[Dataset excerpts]
**********

theorem State.refuseEdit_clearReservation (s : State) (p : Port) (tag : Half) (lane : Byte) (st : Status) :
    (s.refuseEdit p tag lane st).clearReservation p = s.editAnswered p tag lane st
      ([0x10#8, 0#8] ++ beBytes 4 (s.editNumber lane) ++ List.replicate 8 0#8) := by
  rw [← editPayload_zeros]
  rfl

/-! ### The checks of an EDIT (R66) -/

/-- The action is one of the four. -/
def editDefined (a : EditArgs) : Prop := a.action = 1#8 ∨ a.action = 2#8 ∨ a.action = 3#8 ∨ a.action = 4#8

theorem PortRec.reserves_iff (q : PortRec) (L : LaneId) :
    q.reserves L = true ↔ ∃ v, q.reservation = some v ∧ v.lane = L := by
  simp [PortRec.reserves, Option.any_eq_true]

section
variable {s : State} {p : Port} {lane : Byte} {a : EditArgs} {L : LaneId}

theorem State.checkEdit_noLane (h : 5 < lane.toNat) : s.checkEdit p lane a = .inl .range := by
  rw [State.checkEdit, laneOf_none h]

theorem State.checkEdit_undefined (hL : lane.toNat = L.val) (h : ¬ editDefined a) :
    s.checkEdit p lane a = .inl .range := by
  simp only [State.checkEdit, laneOf_of_toNat hL]
  exact if_neg h

theorem State.checkEdit_defined (hL : lane.toNat = L.val) (h : editDefined a) : s.checkEdit p lane a =
    if (s.lane L).isOpen then
      if a.conditional = 0#8 ∨ (s.port p).reserves L then .inr L else .inl .lost
    else .inl .nolane := by
  simp only [State.checkEdit, laneOf_of_toNat hL]
  exact if_pos h

theorem State.checkEdit_closed (hL : lane.toNat = L.val) (h : editDefined a) (hc : (s.lane L).state = .closed) :
    s.checkEdit p lane a = .inl .nolane := by
  rw [State.checkEdit_defined hL h, if_neg (by simp [(Lane.isOpen_false_iff _).2 hc])]

theorem State.checkEdit_lost (hL : lane.toNat = L.val) (h : editDefined a) (ho : (s.lane L).state ≠ .closed)
    (hc : a.conditional ≠ 0#8) (hr : ∀ v, (s.port p).reservation = some v → v.lane ≠ L) :
    s.checkEdit p lane a = .inl .lost := by
  have hnone : ¬ (s.port p).reserves L = true := fun h => by
    obtain ⟨v, hv, hl⟩ := (PortRec.reserves_iff _ L).1 h
    exact hr v hv hl
  rw [State.checkEdit_defined hL h, if_pos ((Lane.isOpen_iff _).2 ho), if_neg (not_or.2 ⟨hc, hnone⟩)]

theorem State.checkEdit_passes (hL : lane.toNat = L.val) (h : editDefined a) (ho : (s.lane L).state ≠ .closed)
    (hc : a.conditional = 0#8 ∨ ∃ v, (s.port p).reservation = some v ∧ v.lane = L) :
    s.checkEdit p lane a = .inr L := by
  rw [State.checkEdit_defined hL h, if_pos ((Lane.isOpen_iff _).2 ho), if_pos (by rwa [PortRec.reserves_iff])]

/-- An EDIT that passes the common checks names an open lane. -/
theorem State.editNumber_of_checkEdit (h : s.checkEdit p lane a = .inr L) : s.editNumber lane = (s.lane L).edit := by
  unfold State.checkEdit at h
  split at h
  · cases h
  · rename_i M hM
    split at h
    · split at h
      · rename_i hopen
        split at h <;> cases h
        simp only [State.editNumber, hM, hopen, if_true]
      · cases h
    · cases h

**********

ACTION ITEM:
Would you retype exactly the lines above, from the line with "have hnone : ¬" to the line with "rename_i M hM", with both end lines kept and nothing more?

THE COMPLETED TASK:
  have hnone : ¬ (s.port p).reserves L = true := fun h => by
    obtain ⟨v, hv, hl⟩ := (PortRec.reserves_iff _ L).1 h
    exact hr v hv hl
  rw [State.checkEdit_defined hL h, if_pos ((Lane.isOpen_iff _).2 ho), if_neg (not_or.2 ⟨hc, hnone⟩)]

theorem State.checkEdit_passes (hL : lane.toNat = L.val) (h : editDefined a) (ho : (s.lane L).state ≠ .closed)
    (hc : a.conditional = 0#8 ∨ ∃ v, (s.port p).reservation = some v ∧ v.lane = L) :
    s.checkEdit p lane a = .inr L := by
  rw [State.checkEdit_defined hL h, if_pos ((Lane.isOpen_iff _).2 ho), if_pos (by rwa [PortRec.reserves_iff])]

/-- An EDIT that passes the common checks names an open lane. -/
theorem State.editNumber_of_checkEdit (h : s.checkEdit p lane a = .inr L) : s.editNumber lane = (s.lane L).edit := by
  unfold State.checkEdit at h
  split at h
  · cases h
  · rename_i M hM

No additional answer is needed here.